The survey remained open for ten weeks, from February 3 through April 15, 2016. To invite participation, a description and link to the survey was shared to listservs and online newsletters whose readership emphasized the target audience. A total of 398 responses to the survey was collected.

Survey Results and Commentary

Background information

This section of the survey aimed to gather data regarding respondents’ LAM organization in which they work, as well as general filenaming practice in that organization.

 

Participants were first asked to select a description of the overall type of organization in which they work (n=371). See Table 1.

 

Table 1: Demographic breakdown of respondents

Respondents’ type of organization Percentage of responses

 

Academic Library 44.2%
Archives/Special Collections 25.6%
Other 13.2%
Museum/Gallery 12.1%
Public Library 4.9%

 

Participants were asked about their role in their institution. Over one-third of respondents (n=330) identified themselves as Librarians, followed by over one-quarter as Archivists. About 20% selected Other and supplied an open text explanation. Upon review of these responses, we identified a number of these to fall within another category, bringing the Other category down to 17% (and increasing several of the other categories). Remaining open text responses comprised primarily of Photographer, as well as some variation of the title Digital Assets Manager or Digital Curator. See Table 2.

Table 2: Professional role breakdown of respondents

Respondents’ role Percentage of responses
Librarian 37.6%
Archivist 29.4%
Other 17.3%
IT professional 6.1%
Project Manager 6.1%
Assistant/technician 3.6%

 

Participants were also asked about the existence (or non-existence) of filenaming policies in place in their organizations (n=331).
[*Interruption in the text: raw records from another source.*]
/-- R90: what the Node Map says of a node. -/
inductive Disposition where
  | unassigned | trunk | port (p : PortNo) | self | broadcast
  deriving DecidableEq, Repr

/-- R44: the position of a fragment in its frame; `abort` is the Abort fragment. -/
inductive Position where
  | whole | first | middle | last | abort
  deriving DecidableEq, Repr

/-- R62: how a frame finished on the trunk. -/
inductive EgressOutcome where
  | sent | aborted
  deriving DecidableEq, Repr

/-- R83: what a rule or a port default decides. -/
inductive Action where
  | pass | drop
  deriving DecidableEq, Repr

/-- R102: the configured mode of a port. -/
inductive PortMode where
  | offline | listen | active | loopback
  deriving DecidableEq, Repr

/-- R104: the effective state of a port. -/
inductive PortState where
  | offline | isolated | down | listen | active | loopback
  deriving DecidableEq, Repr

/-- R6: the derived state of a level. -/
inductive LevelState where
  | sending | barred | eligible | spacing | keyless | held | ready | off
  deriving DecidableEq, Repr

/-- R145: an access code. -/
inductive Access where
  | none | read | full
  deriving DecidableEq, Repr

/-- The seven regions of commands (00, Terms; R145). -/
inductive Region where
  | rules | nodeMap | levels | ports | keys | mode | logs
  deriving DecidableEq, Repr

/-- R147: the status of a response. -/
inductive Status where
  | ok | denied | badIndex | badValue | wrongMode | busy | inUse | noKey | lineBusy | early | notRefreshed
  | unknownCommand
  deriving DecidableEq, Repr

/-- R175: the thirteen kinds of fault. -/
inductive FaultKind where
  | cellCheck | poolExhausted | commandOverrun | accessDenied | supervisionExpired | supervisionEarly
  | supervisionChange | portJabber | portSilent | trunkDown | reassemblyGap | cipherReject | sequenceExhausted
  deriving DecidableEq, Repr

/-! ### Frame Store (02) -/

/-- R26: one stored frame. -/
structure FrameEntry where
  origin : Origin
  src : Node
  dst : Node
  /-- Absent for every origin other than a station port. -/
  classTag : Option Byte
  ptype : PayloadType
  level : Level
  rule : Option RuleNo
  label : Byte
  record : Bool
  /-- Payload length, 1 to 496. -/
  len : Nat
  /-- Cell list, in order. -/
  cells : List CellNo
  /-- Holder count (R28). -/
  holders : Nat
  deriving DecidableEq, Repr

/-- Contents of the cells: byte o of cell c has address 64c + o. Addresses rise strictly, and no entry is 00,
which is what an unlisted address reads as (log 6). -/
abbrev Memory := List Host.Cell

/-- R25, R43: the Frame Store. -/
structure Store where
  /-- Entries in use, by rising entry number. -/
  entries : List (EntryNo × FrameEntry)
  /-- The free entry list; an allocation takes its head (log 5). -/
  freeEntries : List EntryNo
  /-- The free cell list; an allocation takes from its head (log 5). -/
  freeCells : List CellNo
  /-- The retired set (R38). -/
  retired : List CellNo
  mem : Memory
  /-- Cells whose stored bytes no longer agree with their check value (R34, log 7). -/
  corrupted : List CellNo
  allocRefusals : Word
  cellCheckFailures : Word
  framesLostToCheck : Word
  deriving DecidableEq, Repr
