-- ==== Sys2Proof/Machine/Flags.lean ====
section
/-! DEFINITION. What is derived and never stored: level states, eligible work, effective port states, key use,
what is outstanding, what is held on level 0. -/

namespace Sys2Proof.Machine

open Sys2Proof

/-! ### Level states (R6, R7) -/

/-- The Trunk Transmitter has a fragment of this level in flight. -/
def State.sending (s : State) (l : Level) : Bool :=
  match s.trunk.inFlight with
  | some f => f.level = l
  | none => false

/-- Levels 2 to 31 (R1). -/
def isTraffic (l : Level) : Bool := 2 ≤ l.val

/-- The levels 2 to 31 in ascending order. -/
def trafficLevels : List Level := allLevels.filter isTraffic

/-- R6, order 2: the mode is Fallback and the level is not Essential. -/
def State.barred (s : State) (l : Level) : Bool :=
  s.ctl.mode = .fallback && !(s.lvl l).attrs.essential

/-- A key slot is Ready (R66). -/
def State.slotReady (s : State) (k : Slot) : Bool :=
  match s.slot k with
  | .ready _ => true
  | .empty | .expanding _ _ => false

/-- R79: the ActiveSlot is not Ready, or the level's transmit sequence for it is Exhausted. -/
def State.noKey (s : State) (l : Level) : Bool :=
  !s.slotReady s.cipher.active || (s.lvl l).txSeq[s.cipher.active.val] = .exhausted

/-- R6, order 5: Enable 1, queue not empty, Cipher 1, and no usable key or sequence. -/
def State.keyless (s : State) (l : Level) : Bool :=
  let v := s.lvl l
  v.attrs.enable && !v.queue.isEmpty && v.attrs.cipher && s.noKey l

/-- R6, order 3: (a) AbortOwed, (b) a context and Enable, (c) a queue that may start a frame. -/
def State.eligible (s : State) (l : Level) : Bool :=
  let v := s.lvl l
  v.abortOwed.isSome || (v.ctx.isSome && v.attrs.enable) ||
    (!v.queue.isEmpty && v.attrs.enable && v.deadline.isNone && !s.keyless l)

/-- R6: the derived state of a level. -/
def State.levelState (s : State) (l : Level) : LevelState :=
  let v := s.lvl l
  if s.sending l then .sending
  else if s.barred l then .barred
  else if s.eligible l then .eligible
  else if v.attrs.enable && !v.queue.isEmpty && v.deadline.isSome then .spacing
  else if s.keyless l then .keyless
  else if !v.attrs.enable && (!v.queue.isEmpty || v.ctx.isSome) then .held
  else if v.attrs.enable then .ready
  else .off

/-- R7: the work that makes a level Eligible, and the owed Abort of a Barred level. -/
def State.hasWork (s : State) (l : Level) : Bool :=
  (s.lvl l).abortOwed.isSome || (!s.barred l && s.eligible l)

/-- R9: the lowest-numbered level that has eligible work. -/
def State.winner (s : State) : Option Level := allLevels.find? fun l => s.hasWork l

/-- R13, step 2: the level is in a train. DESIGN CHOICE: R2's table has a new TrainMax read at the next frame completion,
and R13 reads TrainMax at a boundary; the model reads the value then in force at the boundary (log 30). -/
def LevelEntry.inTrain (v : LevelEntry) : Bool := decide (1 < v.attrs.trainMax) && decide (1 ≤ v.trainCount)

/-- R40, test 4, and R42: the frames that count against the queue limit; on level 0 the context counts too. -/
def State.queuedFrames (s : State) (l : Level) : Nat :=
  (s.lvl l).queue.length + (if l.val = 0 && (s.lvl l).ctx.isSome then 1 else 0)

/-- R40: the four admission tests of a level queue. -/
def State.queueRefuses (s : State) (l : Level) : Bool :=
  (isTraffic l && s.ctl.mode = .setup) || s.barred l || (s.lvl l).flushPending.isSome ||
    (decide (0 < (s.lvl l).attrs.queueLimit) && decide ((s.lvl l).attrs.queueLimit ≤ s.queuedFrames l))

/-! ### Fragments (R47) -/

/-- The number of fragments of a payload: the fragment size goes into it, rounded up. -/
def fragmentCount (len size : Nat) : Nat := (len + size - 1) / size

/-- The payload bytes of the fragment at an index. -/
def fragmentLength (len size k : Nat) : Nat := min (k * size + size) len - k * size

/-- The position of the fragment at an index. -/
def fragmentPosition (len size k : Nat) : Position :=
  let n := fragmentCount len size
  if n ≤ 1 then .whole else if k = 0 then .first else if k + 1 < n then .middle else .last

/-! ### Port states (R104) -/

/-- R104: the effective state of a port, from its configuration, latch and line and a mode of the part. -/
def Port.stateIn (m : Mode) (p : Port) : PortState :=
  if m = .init || m = .setup || p.cfg.mode = .offline then .offline
  else if p.latch then .isolated
  else if !p.lineUp && p.cfg.mode != .loopback then .down
  else match p.cfg.mode with
    | .offline => .offline
    | .listen => .listen
    | .active => .active
    | .loopback => .loopback

/-- The effective state of a port as it stands. -/
def State.portState (s : State) (p : PortNo) : PortState := (s.port p).stateIn s.ctl.mode

/-- The states in which a port receives (R104). -/
def PortState.receives (e : PortState) : Bool := e = .active || e = .listen

/-- The states in which a port transmits and its egress queue takes offers (R104). -/
def PortState.transmits (e : PortState) : Bool := e = .active || e = .loopback

/-- R112: the receive line is silent; a line whose state is Down counts as silent. -/
def Port.quiet (p : Port) : Bool := !p.rxActive || !p.lineUp

/-! ### Keys in use (R68, R75) -/

/-- The traffic levels with Cipher = 1. -/
def State.cipherLevels (s : State) : Nat := trafficLevels.countP fun l => (s.lvl l).attrs.cipher

/-- The level contexts that record a slot. -/
def State.contextsOn (s : State) (k : Slot) : Nat :=
  allLevels.countP fun l => ((s.lvl l).ctx.bind Context.key).any fun x => x.1 = k

/-- Whether a reassembly context is Collecting with a slot recorded. -/
def Reassembly.records (k : Slot) : Reassembly → Bool
  | .collecting c => c.key.any fun x => x.1 = k
  | .idle | .discarding => false

/-- The Collecting reassembly contexts that record a slot. -/
def State.collectingOn (s : State) (k : Slot) : Nat :=
  allLevels.countP fun l => (s.rxCtx l).records k

/-- R68: the checks of LoadKey and EraseKey, in their order; none when all pass. -/
def State.keyBusy (s : State) (k : Slot) : Option Status :=
  match s.slot k with
  | .expanding _ _ => some .busy
  | .empty | .ready _ =>
    if s.cipher.active = k ∧ 0 < s.cipherLevels then some .inUse
    else if 0 < s.contextsOn k then some .inUse
    else if 0 < s.collectingOn k then some .inUse
    else none

/-! ### Command Unit (R141, R142) -/

/-- R141: the response frames built and not yet freed. -/
def State.builtResponses (s : State) : Nat :=
  s.store.entries.countP fun x => x.2.origin = .commandUnit

/-- R141: the outstanding count. -/
def State.outstanding (s : State) : Nat :=
  (if s.cmd.inHand.isSome then 1 else 0) + s.cmd.longOps.length + s.cmd.waiting.length + s.builtResponses

/-- R142: the Command Unit takes the head of the FIFO. -/
def State.canTake (s : State) : Bool :=
  !s.cmd.fifo.isEmpty && decide (s.outstanding < Config.maxOutstanding) && s.cmd.inHand.isNone &&
    s.cmd.waiting.isEmpty && s.ctl.mode != .init

/-- R142, R153: a freeing has come since the last try, and a response waits or a command is in hand. -/
def State.retryDue (s : State) : Bool :=
  decide (0 < s.cmd.freed) && (!s.cmd.waiting.isEmpty || s.cmd.inHand.isSome)

/-- R145: the access code of a region. -/
def State.accessOf (s : State) (r : Region) : Access := s.cmd.access[r.code.val]

/-- R145: whether an origin may give a command. -/
def State.mayGive (s : State) (k : Command) (args : List Byte) : Sender → Bool
  | .trunk => true
  | .station _ =>
    match k.kind with
    | .trunkOnly => false
    | .read => s.accessOf (k.region args) != .none
    | .write => s.accessOf (k.region args) = .full

/-! ### Fault Unit (R180, R183) -/

/-- The notices held on level 0: those of the queue, and the one of the context. -/
def State.heldNotices (s : State) : List EntryNo :=
  (s.lvl 0).queue ++ ((s.lvl 0).ctx.map Context.entry).toList

/-- The kind code of a notice: byte 0 of its payload (R189). -/
def State.noticeKind (s : State) (e : EntryNo) : Nat := (s.payloadByte (s.entryAt e) 0).toNat

/-- The kinds of the notices held on level 0. -/
def State.heldKinds (s : State) : KindSet :=
  s.heldNotices.foldl (fun ks e => ks ||| (1#16 <<< s.noticeKind e)) 0

/-! ### Supervision (R161, R171, R172) -/

/-- µs since the supervision mark, when it is present. -/
def State.sinceMark (s : State) : Option Nat := s.ctl.mark.map fun m => elapsed m s.now

/-- µs left until the supervision deadline; 0 while the mark is absent (R188). -/
def State.toDeadline (s : State) : Nat := (s.sinceMark.map fun e => s.ctl.period * 1000 - e).getD 0

/-- µs left until the window opens; 0 once it has, and while the mark is absent (R161, R188). -/
def State.toWindow (s : State) : Nat := (s.sinceMark.map fun e => s.ctl.period * 500 - e).getD 0

/-- R171: the supervision deadline has come with the mark in place. -/
def State.supervisionDue (s : State) : Bool :=
  s.ctl.mode = .run && decide (0 < s.ctl.period) && s.sinceMark.any fun e => decide (s.ctl.period * 1000 ≤ e)

/-! ### Times that pass (R164) -/

/-- R17: the spacing deadline of a level passes now. -/
def State.spacingDue (s : State) (l : Level) : Bool := (s.lvl l).deadline = some s.now

/-- R70: the slot is Expanding and its 40 µs have passed. -/
def State.expansionDue (s : State) (k : Slot) : Bool :=
  match s.slot k with
  | .expanding _ since => Config.expansionTime ≤ elapsed since s.now
  | .empty | .ready _ => false

/-- R111: the receive line has been active without a break for more than 2 ms. -/
def State.jabberDue (s : State) (p : PortNo) : Bool :=
  (s.portState p).receives && (s.port p).rxActive &&
    (s.port p).activeSince.any fun t => decide (Config.jabberTime < elapsed t s.now)

/-- R112: the silent interval of the recovery wait has passed. -/
def State.recoveryDue (s : State) (p : PortNo) : Bool :=
  (s.port p).latch && (s.port p).recoveryStart.any fun t => decide (Config.recoveryTime ≤ elapsed t s.now)

/-- R113: the silence wait has passed. -/
def State.silenceDue (s : State) (p : PortNo) : Bool :=
  (s.portState p).receives && decide (0 < (s.port p).cfg.silenceTime) &&
    (s.port p).silenceStart.any fun t => decide ((s.port p).cfg.silenceTime * 10000 ≤ elapsed t s.now)

end Sys2Proof.Machine
end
Participants who selected No or I don’t know were given no further questions and prompted to complete the survey by submitting their responses up to this point. Remaining respondents (n=313) were asked what kinds of policies existed and could choose more than one type. See Table 3.

 

Table 3: Filenaming policy types in use by respondents

Type of Filenaming Policy Number of respondents
One or more organization-wide policies 28.4%
One or more department-wide policies 37%
One or more filenaming policies per project/collection 34.6%

 

Remaining respondents (n=313) were also asked whether they felt that their filenaming policies adequately serves their needs. See Table 4.

 

Table 4: Breakdown of if current policies served respondents’ needs

Does Current Policy(ies) Serves Organization’s Needs? Percentage of respondents
Yes 75.3%
No 17.3%
I don’t know 7.4%

 

Participants who selected No were prompted to explain why their filenaming policies may not adequately serve their needs in an open text box. Fifty-one respondents provided explanations that ranged from current schemes not being extensible enough to a need for more training of staff members who are on the front lines of creating filenames. Several themes emerged from the responses. First, eight respondents mentioned the need for more buy-in within the institution to follow established guidelines. Some of these expressed that adoption was “casual” or that policies were followed as “suggestions”. One response mentioned that “compliance with naming rules is very difficult to impose or enforce without full knowledgeable support from senior management”. Another theme that appeared was the desire to have either an institution-wide policy that can be modified for smaller work units or projects, or a larger, profession-wide set of best practices. One response stated that they would prefer to have their filenaming schemes “standardized according to professional standards”. Lastly, five of the respondents expressed the challenge of having schemes in place for some collections but not others. Among these responses, filenaming policies were typically in place for digitized materials, but not others.

Filenaming characteristics

This section of the survey aimed to gather data regarding filenaming conventions in use in the LAM community and the context(s) in which they are used.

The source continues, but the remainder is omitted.